== Excerpted records

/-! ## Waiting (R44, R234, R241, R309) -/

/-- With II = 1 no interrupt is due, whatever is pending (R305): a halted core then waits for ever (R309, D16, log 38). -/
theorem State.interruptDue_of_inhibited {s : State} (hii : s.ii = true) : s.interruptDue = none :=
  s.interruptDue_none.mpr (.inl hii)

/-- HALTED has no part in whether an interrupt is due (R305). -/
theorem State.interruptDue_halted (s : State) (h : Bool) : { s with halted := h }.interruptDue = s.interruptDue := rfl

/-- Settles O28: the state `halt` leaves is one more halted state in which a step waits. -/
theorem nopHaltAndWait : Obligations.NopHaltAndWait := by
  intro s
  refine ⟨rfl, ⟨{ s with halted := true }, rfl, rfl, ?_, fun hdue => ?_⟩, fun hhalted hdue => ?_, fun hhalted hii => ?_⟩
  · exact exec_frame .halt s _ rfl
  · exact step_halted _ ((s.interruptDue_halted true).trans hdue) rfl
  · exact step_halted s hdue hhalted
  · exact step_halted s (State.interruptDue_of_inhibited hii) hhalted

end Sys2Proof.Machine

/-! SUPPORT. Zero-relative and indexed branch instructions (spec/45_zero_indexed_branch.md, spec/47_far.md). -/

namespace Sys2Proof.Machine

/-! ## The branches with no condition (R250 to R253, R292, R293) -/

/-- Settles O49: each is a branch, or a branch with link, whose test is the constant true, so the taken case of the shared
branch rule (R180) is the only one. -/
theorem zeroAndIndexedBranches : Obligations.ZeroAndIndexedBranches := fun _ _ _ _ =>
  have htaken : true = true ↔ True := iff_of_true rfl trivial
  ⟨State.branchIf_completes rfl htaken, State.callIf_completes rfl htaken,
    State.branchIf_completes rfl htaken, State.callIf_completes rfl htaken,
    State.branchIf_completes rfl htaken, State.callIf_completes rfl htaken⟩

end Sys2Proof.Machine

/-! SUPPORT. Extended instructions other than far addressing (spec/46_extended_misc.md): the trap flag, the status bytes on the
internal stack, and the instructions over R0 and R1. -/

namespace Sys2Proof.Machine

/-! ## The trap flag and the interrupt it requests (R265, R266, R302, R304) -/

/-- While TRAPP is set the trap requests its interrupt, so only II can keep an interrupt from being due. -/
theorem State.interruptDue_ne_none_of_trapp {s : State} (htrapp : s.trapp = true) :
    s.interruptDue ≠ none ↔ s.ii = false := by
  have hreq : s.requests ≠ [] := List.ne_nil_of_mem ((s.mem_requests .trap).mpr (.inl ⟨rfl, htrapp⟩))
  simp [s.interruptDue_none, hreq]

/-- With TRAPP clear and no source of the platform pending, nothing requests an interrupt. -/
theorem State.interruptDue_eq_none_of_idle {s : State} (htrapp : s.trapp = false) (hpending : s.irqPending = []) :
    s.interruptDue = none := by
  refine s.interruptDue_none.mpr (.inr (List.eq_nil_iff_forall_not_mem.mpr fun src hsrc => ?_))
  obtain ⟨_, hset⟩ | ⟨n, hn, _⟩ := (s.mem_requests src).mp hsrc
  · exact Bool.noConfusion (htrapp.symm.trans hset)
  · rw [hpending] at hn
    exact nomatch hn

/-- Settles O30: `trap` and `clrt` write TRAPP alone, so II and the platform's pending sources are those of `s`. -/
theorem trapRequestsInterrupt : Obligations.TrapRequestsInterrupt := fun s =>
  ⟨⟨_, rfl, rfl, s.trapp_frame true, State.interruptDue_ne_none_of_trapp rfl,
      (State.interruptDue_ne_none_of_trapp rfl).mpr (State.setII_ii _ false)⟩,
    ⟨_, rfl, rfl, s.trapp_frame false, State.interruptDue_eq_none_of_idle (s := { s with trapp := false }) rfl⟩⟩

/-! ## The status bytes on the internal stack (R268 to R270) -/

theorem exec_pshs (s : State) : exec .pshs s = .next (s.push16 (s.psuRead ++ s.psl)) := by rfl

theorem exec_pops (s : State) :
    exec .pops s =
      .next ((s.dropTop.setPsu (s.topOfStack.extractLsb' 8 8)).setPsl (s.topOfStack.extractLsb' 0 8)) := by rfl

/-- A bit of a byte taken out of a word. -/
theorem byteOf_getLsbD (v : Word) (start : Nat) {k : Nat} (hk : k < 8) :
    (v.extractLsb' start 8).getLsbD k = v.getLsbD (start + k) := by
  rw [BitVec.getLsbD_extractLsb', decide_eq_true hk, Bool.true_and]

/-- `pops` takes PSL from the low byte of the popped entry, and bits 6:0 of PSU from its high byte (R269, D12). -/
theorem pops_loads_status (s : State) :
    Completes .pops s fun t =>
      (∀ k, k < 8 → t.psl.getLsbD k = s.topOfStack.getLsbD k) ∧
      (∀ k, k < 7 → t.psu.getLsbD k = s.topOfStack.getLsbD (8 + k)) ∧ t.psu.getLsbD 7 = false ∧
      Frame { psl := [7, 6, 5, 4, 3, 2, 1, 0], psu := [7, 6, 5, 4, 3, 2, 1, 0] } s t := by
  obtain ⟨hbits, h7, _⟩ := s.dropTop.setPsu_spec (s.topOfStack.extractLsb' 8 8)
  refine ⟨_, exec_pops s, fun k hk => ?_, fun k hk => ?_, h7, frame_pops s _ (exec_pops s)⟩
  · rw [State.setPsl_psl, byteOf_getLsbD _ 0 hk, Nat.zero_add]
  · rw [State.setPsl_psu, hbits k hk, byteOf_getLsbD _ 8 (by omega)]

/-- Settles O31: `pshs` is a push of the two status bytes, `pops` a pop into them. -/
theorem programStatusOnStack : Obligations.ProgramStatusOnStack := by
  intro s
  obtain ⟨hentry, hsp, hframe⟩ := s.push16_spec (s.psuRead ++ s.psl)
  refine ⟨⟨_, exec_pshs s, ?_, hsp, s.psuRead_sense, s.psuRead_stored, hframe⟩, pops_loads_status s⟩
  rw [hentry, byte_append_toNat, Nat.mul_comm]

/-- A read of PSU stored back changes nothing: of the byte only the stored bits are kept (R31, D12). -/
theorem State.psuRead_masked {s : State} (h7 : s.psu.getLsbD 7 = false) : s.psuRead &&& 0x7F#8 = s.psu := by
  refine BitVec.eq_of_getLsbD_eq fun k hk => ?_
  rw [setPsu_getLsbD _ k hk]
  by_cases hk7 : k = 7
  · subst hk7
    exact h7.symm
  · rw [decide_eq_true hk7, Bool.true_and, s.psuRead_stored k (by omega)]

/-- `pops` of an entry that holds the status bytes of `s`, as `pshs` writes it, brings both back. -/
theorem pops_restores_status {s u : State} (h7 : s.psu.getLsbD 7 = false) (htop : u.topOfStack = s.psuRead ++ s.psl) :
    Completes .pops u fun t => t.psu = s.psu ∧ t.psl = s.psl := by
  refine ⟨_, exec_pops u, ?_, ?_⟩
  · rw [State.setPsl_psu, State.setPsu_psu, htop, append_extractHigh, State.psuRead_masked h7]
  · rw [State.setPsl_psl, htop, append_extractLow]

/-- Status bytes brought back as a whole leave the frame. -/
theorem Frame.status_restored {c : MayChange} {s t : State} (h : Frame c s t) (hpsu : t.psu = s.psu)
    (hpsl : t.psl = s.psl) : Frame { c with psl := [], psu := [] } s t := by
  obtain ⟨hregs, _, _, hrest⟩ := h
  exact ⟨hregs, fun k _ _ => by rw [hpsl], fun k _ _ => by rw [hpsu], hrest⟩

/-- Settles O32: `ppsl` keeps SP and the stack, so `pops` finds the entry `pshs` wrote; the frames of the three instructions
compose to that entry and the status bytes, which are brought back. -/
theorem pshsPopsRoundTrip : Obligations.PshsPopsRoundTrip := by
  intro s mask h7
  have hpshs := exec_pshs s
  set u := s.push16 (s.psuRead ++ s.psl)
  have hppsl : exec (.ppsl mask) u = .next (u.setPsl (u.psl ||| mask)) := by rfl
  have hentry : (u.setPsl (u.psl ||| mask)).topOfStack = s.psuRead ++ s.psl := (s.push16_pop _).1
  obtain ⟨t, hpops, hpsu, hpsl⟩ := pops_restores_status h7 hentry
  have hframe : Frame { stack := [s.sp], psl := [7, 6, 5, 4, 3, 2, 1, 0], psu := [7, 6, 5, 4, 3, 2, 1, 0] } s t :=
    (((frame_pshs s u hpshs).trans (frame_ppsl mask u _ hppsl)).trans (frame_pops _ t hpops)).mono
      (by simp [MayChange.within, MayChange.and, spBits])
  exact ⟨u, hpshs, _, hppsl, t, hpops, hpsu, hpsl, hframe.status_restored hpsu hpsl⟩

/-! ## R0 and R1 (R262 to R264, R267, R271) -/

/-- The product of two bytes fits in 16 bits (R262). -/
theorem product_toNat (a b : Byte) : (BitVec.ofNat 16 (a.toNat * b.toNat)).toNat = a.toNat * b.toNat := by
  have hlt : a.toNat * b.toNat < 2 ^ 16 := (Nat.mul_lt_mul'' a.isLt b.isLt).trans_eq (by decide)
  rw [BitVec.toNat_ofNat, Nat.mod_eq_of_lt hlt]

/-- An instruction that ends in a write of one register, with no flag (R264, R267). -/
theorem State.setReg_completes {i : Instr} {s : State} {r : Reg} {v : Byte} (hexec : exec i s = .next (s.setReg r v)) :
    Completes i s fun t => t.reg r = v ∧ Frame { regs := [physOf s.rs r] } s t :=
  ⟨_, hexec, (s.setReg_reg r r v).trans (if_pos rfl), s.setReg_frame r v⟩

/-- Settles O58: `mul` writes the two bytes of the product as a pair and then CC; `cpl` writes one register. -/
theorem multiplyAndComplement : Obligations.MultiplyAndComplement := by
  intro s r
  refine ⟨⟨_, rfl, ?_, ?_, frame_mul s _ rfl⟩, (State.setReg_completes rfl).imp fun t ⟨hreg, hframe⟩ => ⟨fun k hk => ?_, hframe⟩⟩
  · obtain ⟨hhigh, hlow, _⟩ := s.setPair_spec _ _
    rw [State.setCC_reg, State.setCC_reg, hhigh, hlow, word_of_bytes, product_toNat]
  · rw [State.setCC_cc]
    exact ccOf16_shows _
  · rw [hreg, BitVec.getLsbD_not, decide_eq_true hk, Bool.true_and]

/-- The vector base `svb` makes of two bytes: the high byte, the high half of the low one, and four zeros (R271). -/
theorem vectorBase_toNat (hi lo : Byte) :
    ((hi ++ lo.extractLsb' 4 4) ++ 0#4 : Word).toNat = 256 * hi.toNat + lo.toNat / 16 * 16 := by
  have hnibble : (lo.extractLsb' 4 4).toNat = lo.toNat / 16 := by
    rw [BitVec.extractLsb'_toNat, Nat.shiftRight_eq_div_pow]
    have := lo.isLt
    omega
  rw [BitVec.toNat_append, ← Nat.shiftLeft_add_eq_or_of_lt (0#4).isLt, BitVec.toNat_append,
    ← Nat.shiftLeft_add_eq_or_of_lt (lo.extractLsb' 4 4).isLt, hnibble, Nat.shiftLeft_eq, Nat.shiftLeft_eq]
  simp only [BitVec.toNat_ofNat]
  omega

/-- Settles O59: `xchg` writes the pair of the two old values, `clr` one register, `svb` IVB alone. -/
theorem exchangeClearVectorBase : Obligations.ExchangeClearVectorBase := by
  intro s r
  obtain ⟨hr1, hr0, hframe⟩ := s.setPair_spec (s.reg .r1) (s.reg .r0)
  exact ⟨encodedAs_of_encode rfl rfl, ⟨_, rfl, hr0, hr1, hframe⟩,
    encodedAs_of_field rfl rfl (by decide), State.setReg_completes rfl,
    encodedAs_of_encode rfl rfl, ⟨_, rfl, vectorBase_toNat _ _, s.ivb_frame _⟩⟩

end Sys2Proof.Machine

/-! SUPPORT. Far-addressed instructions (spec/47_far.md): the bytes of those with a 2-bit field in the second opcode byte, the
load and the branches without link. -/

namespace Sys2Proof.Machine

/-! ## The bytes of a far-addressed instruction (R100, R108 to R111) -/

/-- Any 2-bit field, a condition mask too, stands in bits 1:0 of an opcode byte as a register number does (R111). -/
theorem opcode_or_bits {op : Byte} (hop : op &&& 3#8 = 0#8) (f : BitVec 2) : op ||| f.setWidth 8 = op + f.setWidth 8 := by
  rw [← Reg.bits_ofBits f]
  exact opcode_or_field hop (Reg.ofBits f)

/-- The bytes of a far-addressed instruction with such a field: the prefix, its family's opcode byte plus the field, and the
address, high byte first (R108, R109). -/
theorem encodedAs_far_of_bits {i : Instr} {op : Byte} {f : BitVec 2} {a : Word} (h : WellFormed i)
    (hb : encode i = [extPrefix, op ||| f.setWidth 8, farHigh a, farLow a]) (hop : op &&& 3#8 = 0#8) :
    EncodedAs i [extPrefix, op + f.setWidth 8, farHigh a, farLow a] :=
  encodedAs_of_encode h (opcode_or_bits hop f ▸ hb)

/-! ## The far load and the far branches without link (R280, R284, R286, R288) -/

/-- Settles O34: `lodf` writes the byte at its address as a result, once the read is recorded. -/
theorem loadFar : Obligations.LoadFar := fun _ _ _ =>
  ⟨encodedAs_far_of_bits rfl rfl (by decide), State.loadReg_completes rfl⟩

====
== Excerpted records

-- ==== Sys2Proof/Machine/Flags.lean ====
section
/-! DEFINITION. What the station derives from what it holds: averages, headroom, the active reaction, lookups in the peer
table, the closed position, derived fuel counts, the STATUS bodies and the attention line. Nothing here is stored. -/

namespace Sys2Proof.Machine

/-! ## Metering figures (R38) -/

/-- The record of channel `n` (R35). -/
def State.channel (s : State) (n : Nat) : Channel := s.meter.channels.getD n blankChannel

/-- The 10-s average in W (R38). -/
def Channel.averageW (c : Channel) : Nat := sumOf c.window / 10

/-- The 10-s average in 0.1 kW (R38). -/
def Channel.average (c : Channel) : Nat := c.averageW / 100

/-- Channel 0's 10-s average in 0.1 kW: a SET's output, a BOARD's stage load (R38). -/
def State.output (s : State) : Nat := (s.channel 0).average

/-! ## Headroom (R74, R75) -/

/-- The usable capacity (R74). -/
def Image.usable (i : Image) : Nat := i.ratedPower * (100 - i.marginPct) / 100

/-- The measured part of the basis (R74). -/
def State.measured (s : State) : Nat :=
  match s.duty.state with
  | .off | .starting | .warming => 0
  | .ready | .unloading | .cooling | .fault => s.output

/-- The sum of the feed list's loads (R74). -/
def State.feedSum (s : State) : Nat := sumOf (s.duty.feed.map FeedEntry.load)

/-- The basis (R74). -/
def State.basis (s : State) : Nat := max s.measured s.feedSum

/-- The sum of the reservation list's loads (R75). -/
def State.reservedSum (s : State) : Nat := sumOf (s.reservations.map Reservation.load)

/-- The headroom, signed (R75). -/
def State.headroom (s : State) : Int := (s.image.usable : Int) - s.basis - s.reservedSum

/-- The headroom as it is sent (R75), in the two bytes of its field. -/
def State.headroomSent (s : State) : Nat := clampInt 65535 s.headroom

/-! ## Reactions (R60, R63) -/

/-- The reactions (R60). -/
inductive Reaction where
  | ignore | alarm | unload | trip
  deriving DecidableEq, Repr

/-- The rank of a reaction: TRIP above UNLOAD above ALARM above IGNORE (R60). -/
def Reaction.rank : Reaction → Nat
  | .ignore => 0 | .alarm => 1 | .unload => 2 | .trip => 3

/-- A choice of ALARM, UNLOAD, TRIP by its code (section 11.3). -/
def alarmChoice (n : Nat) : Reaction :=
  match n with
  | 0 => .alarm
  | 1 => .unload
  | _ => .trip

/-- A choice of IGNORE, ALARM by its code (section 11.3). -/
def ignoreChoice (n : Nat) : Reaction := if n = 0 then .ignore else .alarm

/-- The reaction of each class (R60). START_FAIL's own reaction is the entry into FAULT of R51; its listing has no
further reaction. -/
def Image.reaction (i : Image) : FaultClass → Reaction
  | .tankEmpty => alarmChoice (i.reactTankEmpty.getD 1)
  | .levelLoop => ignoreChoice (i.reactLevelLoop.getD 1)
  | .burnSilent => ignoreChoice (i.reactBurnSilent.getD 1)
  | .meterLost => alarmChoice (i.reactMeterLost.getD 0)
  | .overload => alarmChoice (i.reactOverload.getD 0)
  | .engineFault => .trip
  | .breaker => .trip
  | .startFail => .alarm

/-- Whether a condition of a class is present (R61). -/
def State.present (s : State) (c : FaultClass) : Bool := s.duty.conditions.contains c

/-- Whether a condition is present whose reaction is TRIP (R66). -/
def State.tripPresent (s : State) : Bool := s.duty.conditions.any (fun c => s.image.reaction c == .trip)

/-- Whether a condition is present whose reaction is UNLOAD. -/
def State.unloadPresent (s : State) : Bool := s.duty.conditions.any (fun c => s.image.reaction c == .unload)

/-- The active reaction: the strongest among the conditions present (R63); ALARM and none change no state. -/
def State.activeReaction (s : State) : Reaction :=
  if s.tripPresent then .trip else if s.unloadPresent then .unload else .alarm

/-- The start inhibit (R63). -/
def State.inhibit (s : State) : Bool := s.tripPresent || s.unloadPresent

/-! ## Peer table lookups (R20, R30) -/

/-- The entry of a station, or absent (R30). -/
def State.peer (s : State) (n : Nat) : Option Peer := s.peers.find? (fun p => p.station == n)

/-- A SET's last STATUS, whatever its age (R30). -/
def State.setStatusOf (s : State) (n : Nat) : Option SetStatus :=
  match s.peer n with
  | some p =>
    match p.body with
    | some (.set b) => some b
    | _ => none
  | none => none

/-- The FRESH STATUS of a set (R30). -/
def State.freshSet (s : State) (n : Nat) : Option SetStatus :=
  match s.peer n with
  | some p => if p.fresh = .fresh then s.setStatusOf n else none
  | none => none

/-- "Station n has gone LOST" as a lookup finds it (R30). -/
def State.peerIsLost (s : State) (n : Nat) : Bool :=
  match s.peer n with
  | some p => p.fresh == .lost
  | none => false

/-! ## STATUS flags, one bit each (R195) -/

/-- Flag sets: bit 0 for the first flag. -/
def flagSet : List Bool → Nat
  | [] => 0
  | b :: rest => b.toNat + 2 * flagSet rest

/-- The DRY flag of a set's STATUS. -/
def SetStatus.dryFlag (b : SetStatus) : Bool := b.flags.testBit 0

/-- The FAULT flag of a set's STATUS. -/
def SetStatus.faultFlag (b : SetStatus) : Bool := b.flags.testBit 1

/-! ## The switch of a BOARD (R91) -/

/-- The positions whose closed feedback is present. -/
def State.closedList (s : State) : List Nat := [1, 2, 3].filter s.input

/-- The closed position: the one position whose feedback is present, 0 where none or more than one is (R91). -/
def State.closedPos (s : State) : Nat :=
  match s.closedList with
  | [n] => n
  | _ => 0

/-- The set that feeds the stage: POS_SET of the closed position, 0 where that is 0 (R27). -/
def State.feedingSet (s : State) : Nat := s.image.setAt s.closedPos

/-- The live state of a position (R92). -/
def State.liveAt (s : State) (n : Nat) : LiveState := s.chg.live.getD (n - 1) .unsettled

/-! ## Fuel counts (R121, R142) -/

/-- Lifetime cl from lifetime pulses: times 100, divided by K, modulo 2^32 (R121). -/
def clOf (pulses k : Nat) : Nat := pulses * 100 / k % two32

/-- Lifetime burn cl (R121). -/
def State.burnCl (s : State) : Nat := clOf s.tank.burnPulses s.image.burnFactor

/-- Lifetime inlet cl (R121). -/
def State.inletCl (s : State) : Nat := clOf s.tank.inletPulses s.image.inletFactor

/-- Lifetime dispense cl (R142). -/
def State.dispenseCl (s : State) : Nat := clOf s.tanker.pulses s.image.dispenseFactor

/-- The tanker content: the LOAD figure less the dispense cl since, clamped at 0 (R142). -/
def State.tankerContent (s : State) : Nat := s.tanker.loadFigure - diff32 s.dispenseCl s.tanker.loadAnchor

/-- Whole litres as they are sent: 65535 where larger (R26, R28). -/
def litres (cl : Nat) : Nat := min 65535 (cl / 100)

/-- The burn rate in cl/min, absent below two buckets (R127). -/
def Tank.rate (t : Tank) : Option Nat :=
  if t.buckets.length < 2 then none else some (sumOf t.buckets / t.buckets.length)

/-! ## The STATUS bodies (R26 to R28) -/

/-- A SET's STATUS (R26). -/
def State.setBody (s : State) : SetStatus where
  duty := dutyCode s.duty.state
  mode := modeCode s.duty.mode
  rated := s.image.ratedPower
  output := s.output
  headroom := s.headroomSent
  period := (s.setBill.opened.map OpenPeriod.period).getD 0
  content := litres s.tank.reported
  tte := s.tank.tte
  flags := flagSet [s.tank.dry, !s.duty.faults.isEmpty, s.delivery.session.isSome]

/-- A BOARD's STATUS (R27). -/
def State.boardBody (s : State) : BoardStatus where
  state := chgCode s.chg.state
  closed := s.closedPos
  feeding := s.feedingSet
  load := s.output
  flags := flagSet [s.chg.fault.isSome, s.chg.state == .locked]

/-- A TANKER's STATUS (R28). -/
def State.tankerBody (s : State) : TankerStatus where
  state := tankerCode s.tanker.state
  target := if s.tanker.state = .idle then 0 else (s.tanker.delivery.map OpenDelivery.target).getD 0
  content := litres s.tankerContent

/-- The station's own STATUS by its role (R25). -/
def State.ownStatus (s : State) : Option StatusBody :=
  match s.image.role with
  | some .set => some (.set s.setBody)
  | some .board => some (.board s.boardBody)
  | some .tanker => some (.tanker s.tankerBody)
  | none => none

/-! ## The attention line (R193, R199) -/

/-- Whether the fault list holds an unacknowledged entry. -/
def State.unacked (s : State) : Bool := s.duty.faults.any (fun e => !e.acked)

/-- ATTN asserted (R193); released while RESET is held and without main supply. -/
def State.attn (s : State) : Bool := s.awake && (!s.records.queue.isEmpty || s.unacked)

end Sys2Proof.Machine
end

====

Give back exactly the lines above starting at the line where "burn cl (R121). -/" appears and ending at the line where "STATUS (R26). -/" appears, both included, with no other lines.

• **Problem solution**:
/-- Lifetime burn cl (R121). -/
def State.burnCl (s : State) : Nat := clOf s.tank.burnPulses s.image.burnFactor

/-- Lifetime inlet cl (R121). -/
def State.inletCl (s : State) : Nat := clOf s.tank.inletPulses s.image.inletFactor

/-- Lifetime dispense cl (R142). -/
def State.dispenseCl (s : State) : Nat := clOf s.tanker.pulses s.image.dispenseFactor

/-- The tanker content: the LOAD figure less the dispense cl since, clamped at 0 (R142). -/
def State.tankerContent (s : State) : Nat := s.tanker.loadFigure - diff32 s.dispenseCl s.tanker.loadAnchor

/-- Whole litres as they are sent: 65535 where larger (R26, R28). -/
def litres (cl : Nat) : Nat := min 65535 (cl / 100)

/-- The burn rate in cl/min, absent below two buckets (R127). -/
def Tank.rate (t : Tank) : Option Nat :=
  if t.buckets.length < 2 then none else some (sumOf t.buckets / t.buckets.length)

/-! ## The STATUS bodies (R26 to R28) -/

/-- A SET's STATUS (R26). -/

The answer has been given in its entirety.